探検が大好き!マンホールの下にも思わず潜入
学校が早めに終わる水曜日は、いつも友達と探検に出掛けていた。1度車で連れて行ってもらった遠い公園に、記憶を頼りに自転車で行ってみたり、公園の中のおそらく昔の防空壕のようなところに潜入したり、川沿いの排水口の中を探検したり、とにかく自転車で行ける範囲は探検しまくった。排水口探検をした結果、マンホールの下にいたと気づいた時はすごいワクワクしたのを覚えている。
一方、家ではいつもカードゲームをしていた。
探検からの帰宅後は、いつもカードゲームで1人で遊んでいたのを覚えている。僕の時代は、デュエル・マスターズか遊戯王だった。1人で2つのデッキを使って対戦しながら、どうやったら勝てるのか、そのためのデッキ構成は何が最適なのか?を追求することがすごく好きだった。
あだ名は、「かっこつけカマキリ」
サッカーチーム内で流行ったあだ名のつけあい。エロゴリラや、天パサル、ゲジマユなど、辛辣なあだ名を付け合っている中、僕は「かっこつけカマキリ」というあだ名をつけられた。たしかに髪型とか服装などにとにかく人一倍気を遣っていて、寝癖がつかない寝方を研究したくらい、寝癖とか絶対直していた僕には、ぴったりなあだ名だった。そういえば、好きな女の子にも、ナルシストって言われて、悲しかったのを思い出した。笑
小学校高学年あたりから、クールキャラをずっと演じていた。アニマックスでやってたこどものおもちゃで、クールなキャラを見て、めっちゃかっこいいって思って、彼の行動を真似してた。修学旅行もみんながこの格好をしているのに、僕だけクールに構えている。笑
中学校出だしから、生意気だとマークされる
これまた学区のルールから、同じ小学校やサッカークラブの友達が通う家のすぐ近くの中学校ではなく、少し遠い中学校に通うことになった。その学校には同じ小学校の人はほとんどいないし、小学校のサッカー友達もほんの数人しかいない中学校だった。

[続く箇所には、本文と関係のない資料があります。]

/-- What `ReductionsWriteTheirResult` says of a reduction, `t` standing for the state in which all but registers is as after it: `red` takes
the initial value and the sequence of positions and elements, and gives the result and its flags. In the whole form element 0 is written,
in the per-row form element 0 of each row. -/
def Sys2Proof.Safety.Reduces (i : Instr) (g : VArgs) (s t : State) (red : Nat → List (Nat × Nat) → Nat × Flags) : Prop :=
  let rows := if s.ucr.elems = 0 then [] else if g.s = true then List.range s.ucr.vrows.toNat else [0]
  let r := fun row => red (s.elemOrZero g.vb 0) ((reduced s g row).map fun e => (e - row * s.ucr.vlen.toNat, s.elemOrZero g.va e))
  VectorReady s [g.vd, g.va, g.vb] → Live s g.vb [0] → (∀ row ∈ rows, Live s g.va (reduced s g row)) →
  ∃ u, exec i s = .next u ∧
    VectorResult t u g.vd (rows.map fun row => row * s.ucr.vlen.toNat) (fun e => (r (e / s.ucr.vlen.toNat)).1)
      (vectorEnd t (orAll rows fun row => (r row).2))

/-- An integer reduction by an operation at SEW; it sets no flag. -/
def Sys2Proof.Safety.IntReduces (mk : VArgs → Instr) (f : (w : Nat) → BitVec w → BitVec w → BitVec w) : Prop :=
  ∀ (s : State) (g : VArgs),
    let w := s.ucr.sew
    Reduces (mk g) g s s fun init xs => ((xs.foldl (fun acc x => f w acc (BitVec.ofNat w x.2)) (BitVec.ofNat w init)).toNat, 0#5)

/-- The node of a pairwise tree: `n` levels above the leaves, the `i`-th of its level (Table 3.11). -/
def Sys2Proof.Safety.treeNode (join : Node → Node → Node) (leaf : Nat → Node) : Nat → Nat → Node
  | 0, i => leaf i
  | n + 1, i => join (treeNode join leaf n (2 * i)) (treeNode join leaf n (2 * i + 1))

/-- R175, R176, R177, R89, R90, R92, R132, R369 with Tables 3.11 and 7.11. That `vfredo` with a signalling NaN as its initial value and no active
element sets no flag is the model's choice (log entry 57). -/
def Obligations.ReductionsWriteTheirResult : Prop :=
  IntReduces .vredsum (fun _ a b => a + b) ∧
  IntReduces .vredmax (fun w a b => BitVec.ofInt w (max a.toInt b.toInt)) ∧
  IntReduces .vredmin (fun w a b => BitVec.ofInt w (min a.toInt b.toInt)) ∧
  IntReduces .vredor (fun _ a b => a ||| b) ∧
  IntReduces .vredand (fun _ a b => a &&& b) ∧
  (∀ (s : State) (g : VArgs) (fmt : FFmt), FloatShape s fmt →
    Reduces (.vfredmax g) g s s (floatExtreme fmt true) ∧
    Reduces (.vfredmin g) g s s (floatExtreme fmt false) ∧
    (s.ucr.rmode.getLsbD 0 = true → Reduces (.vfredsum g) g s s (floatSum fmt .rne true)) ∧
    (∀ rm, s.ucr.rmode.getLsbD 0 = false → RM.ofCode s.ucr.frm = some rm → Reduces (.vfredsum g) g s s (floatSum fmt rm false))) ∧
  (∀ (s : State) (vd va vb : SReg) (km : BitVec 3) (fmt : FFmt), FloatShape s fmt →
    let g : VArgs := { vd := vd.setWidth 6, va := va.setWidth 6, vb := vb.setWidth 6, s := false, ca := false, cb := false, km := km }
    Reduces (.vfredo vd va vb km) g s
      { s with
        thr := { s.thr with arch := { s.thr.arch with ucr := { s.ucr with retcnt := s.ucr.retcnt + 1#64 } } }
        mod := { s.mod with rcVfredo := s.mod.rcVfredo + 1#64 } }
      fun init xs => addBlocks fmt init (xs.map fun x => some (x.2, 0#5))) ∧
  (∀ (fmt : FFmt) (rm : RM) (x y : Nat) (f g : Flags),
    joinNodes fmt rm (some (x, f)) (some (y, g)) = some ((fmt.add rm x y).bits, f ||| g ||| (fmt.add rm x y).flags) ∧
    joinNodes fmt rm (some (x, f)) none = some (x, f) ∧ joinNodes fmt rm none (some (y, g)) = some (y, g) ∧ joinNodes fmt rm none none = none) ∧
  (∀ (fmt : FFmt) (rm : RM) (init : Nat) (xs : List (Nat × Nat)),
    let lane := fun l => (xs.filter fun p => p.1 % 128 == l).foldl (fun acc p => joinNodes fmt rm acc (some (p.2, 0#5))) none
    let nv : Flags := if (fmt.decode init).sig = true then Flags.nv else 0#5
    let r := joinNodes fmt rm (some (init, 0#5)) (treeNode (joinNodes fmt rm) lane 7 0)
    some (floatSum fmt rm false init xs) = r.map fun x => (x.1, x.2 ||| nv)) ∧
  (∀ (fmt : FFmt) (init : Nat) (xs : List (Nat × Nat)) (rm : RM) (blocks : Nat), (∀ p ∈ xs, p.1 < 32 * blocks) →
    (xs.Pairwise fun p q => p.1 < q.1) →
    let leaf := fun e => (xs.find? fun p => p.1 == e).map fun p => (p.2, 0#5)
    let block := fun b => treeNode (joinNodes fmt .rne) (fun i => leaf (32 * b + i)) 5 0
    let nv : Flags := if (fmt.decode init).sig = true then Flags.nv else 0#5
    let r := (List.range blocks).foldl (fun acc b => joinNodes fmt .rne acc (block b)) (some (init, 0#5))
    some (floatSum fmt rm true init xs) = r.map fun x => (x.1, x.2 ||| nv)) ∧
  (∀ (fmt : FFmt) (isMax : Bool) (init : Nat) (xs : List (Nat × Nat)) (x : Nat × Nat),
    let r := floatExtreme fmt isMax init xs
    let m := fmt.minMax isMax r.1 x.2
    floatExtreme fmt isMax init [] = (init, if (fmt.decode init).sig = true then Flags.nv else 0#5) ∧
    floatExtreme fmt isMax init (xs ++ [x]) = (m.bits, r.2 ||| m.flags)) ∧
  (∀ (fmt : FFmt) (init : Nat) (bs : List Node) (x : Nat) (f : Flags),
    let r := addBlocks fmt init bs
    addBlocks fmt init [] = (init, 0#5) ∧ addBlocks fmt init (bs ++ [none]) = r ∧
    addBlocks fmt init (bs ++ [some (x, f)]) = ((fmt.add .rne r.1 x).bits, r.2 ||| f ||| (fmt.add .rne r.1 x).flags))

知らない人だらけで、ドキドキワクワクの始業式。始業式終了後にいきなり担任の先生に呼び出された。内容は髪の毛を染めていないかの確認。僕は地毛が少し茶色だけれど、染めていない。きちんと説明したら、すぐに先生は信じてくれた。
その中学は、僕が入学する10年前は市内で1番荒れていて、1Fの窓ガラスが全部割られた事件が伝説となっている。それゆえ、校則なども結構厳しかったのかもしれない。実際地域がらヤンチャな人もたくさんいた。

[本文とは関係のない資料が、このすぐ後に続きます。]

/-! ## `State.mapSys` -/

@[simp] theorem mapSys_cur (s : State) (f : SysCR → SysCR) : (s.mapSys f).cur = s.cur := rfl
@[simp] theorem mapSys_thr (s : State) (f : SysCR → SysCR) : (s.mapSys f).thr = { s.thr with sys := f s.thr.sys } := rfl
@[simp] theorem mapSys_others (s : State) (f : SysCR → SysCR) : (s.mapSys f).others = s.others := rfl
@[simp] theorem mapSys_due (s : State) (f : SysCR → SysCR) : (s.mapSys f).due = s.due := rfl
@[simp] theorem mapSys_upsets (s : State) (f : SysCR → SysCR) : (s.mapSys f).upsets = s.upsets := rfl
@[simp] theorem mapSys_free (s : State) (f : SysCR → SysCR) : (s.mapSys f).free = s.free := rfl
@[simp] theorem mapSys_mem (s : State) (f : SysCR → SysCR) : (s.mapSys f).mem = s.mem := rfl
@[simp] theorem mapSys_tags (s : State) (f : SysCR → SysCR) : (s.mapSys f).tags = s.tags := rfl
@[simp] theorem mapSys_poison (s : State) (f : SysCR → SysCR) : (s.mapSys f).poison = s.poison := rfl
@[simp] theorem mapSys_wrote (s : State) (f : SysCR → SysCR) : (s.mapSys f).wrote = s.wrote := rfl
@[simp] theorem mapSys_sums (s : State) (f : SysCR → SysCR) : (s.mapSys f).sums = s.sums := rfl
@[simp] theorem mapSys_scrubs (s : State) (f : SysCR → SysCR) : (s.mapSys f).scrubs = s.scrubs := rfl
@[simp] theorem mapSys_late (s : State) (f : SysCR → SysCR) : (s.mapSys f).late = s.late := rfl
@[simp] theorem mapSys_cores (s : State) (f : SysCR → SysCR) : (s.mapSys f).cores = s.cores := rfl
@[simp] theorem mapSys_counters (s : State) (f : SysCR → SysCR) : (s.mapSys f).counters = s.counters := rfl
@[simp] theorem mapSys_dies (s : State) (f : SysCR → SysCR) : (s.mapSys f).dies = s.dies := rfl
@[simp] theorem mapSys_monitors (s : State) (f : SysCR → SysCR) : (s.mapSys f).monitors = s.monitors := rfl
@[simp] theorem mapSys_walks (s : State) (f : SysCR → SysCR) : (s.mapSys f).walks = s.walks := rfl
@[simp] theorem mapSys_nameCache (s : State) (f : SysCR → SysCR) : (s.mapSys f).nameCache = s.nameCache := rfl
@[simp] theorem mapSys_badFrames (s : State) (f : SysCR → SysCR) : (s.mapSys f).badFrames = s.badFrames := rfl
@[simp] theorem mapSys_dropping (s : State) (f : SysCR → SysCR) : (s.mapSys f).dropping = s.dropping := rfl
@[simp] theorem mapSys_binds (s : State) (f : SysCR → SysCR) : (s.mapSys f).binds = s.binds := rfl
@[simp] theorem mapSys_queues (s : State) (f : SysCR → SysCR) : (s.mapSys f).queues = s.queues := rfl
@[simp] theorem mapSys_launches (s : State) (f : SysCR → SysCR) : (s.mapSys f).launches = s.launches := rfl
@[simp] theorem mapSys_images (s : State) (f : SysCR → SysCR) : (s.mapSys f).images = s.images := rfl
@[simp] theorem mapSys_saved (s : State) (f : SysCR → SysCR) : (s.mapSys f).saved = s.saved := rfl
@[simp] theorem mapSys_parked (s : State) (f : SysCR → SysCR) : (s.mapSys f).parked = s.parked := rfl
@[simp] theorem mapSys_barriers (s : State) (f : SysCR → SysCR) : (s.mapSys f).barriers = s.barriers := rfl
@[simp] theorem mapSys_copies (s : State) (f : SysCR → SysCR) : (s.mapSys f).copies = s.copies := rfl
@[simp] theorem mapSys_colls (s : State) (f : SysCR → SysCR) : (s.mapSys f).colls = s.colls := rfl
@[simp] theorem mapSys_energies (s : State) (f : SysCR → SysCR) : (s.mapSys f).energies = s.energies := rfl
@[simp] theorem mapSys_elog (s : State) (f : SysCR → SysCR) : (s.mapSys f).elog = s.elog := rfl
@[simp] theorem mapSys_out (s : State) (f : SysCR → SysCR) : (s.mapSys f).out = s.out := rfl
@[simp] theorem mapSys_nextId (s : State) (f : SysCR → SysCR) : (s.mapSys f).nextId = s.nextId := rfl
@[simp] theorem mapSys_mod (s : State) (f : SysCR → SysCR) : (s.mapSys f).mod = s.mod := rfl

そんな中、学校が始まってすぐ、正門で上の学年の派手めな女の先輩に声をかけられた。ガチでビビった僕は、何て返したらいいか分からなくて、ガン無視(聞こえていないフリ)をしてしまった。そこから上の学年で、生意気なやつ的な感じな噂が周り、マークされてしまった。結果、生意気だとか、あらぬ噂を立てられたりと、危害はないんだけれど、ちょいとややこしかった。
サッカー人生で1番楽しかった中学時代
中学校に上がってからも、サッカーは部活ではなくクラブチームに所属した。このチームもいろんな学校の人で構成されるチームで、他校の友達ができるのは嬉しかったし、チームメンバーでつるむのはとても楽しかった。自宅から自転車で40分近くかけてグランドに通って、月水金土日の夕方から夜にかけて、サッカー三昧だったけれど、辛い記憶はほぼなく、いつも楽しかった気がする。とは言いつつも、自転車で行くのがだるいので、雨が降ると練習中止をいつも祈っていたけど。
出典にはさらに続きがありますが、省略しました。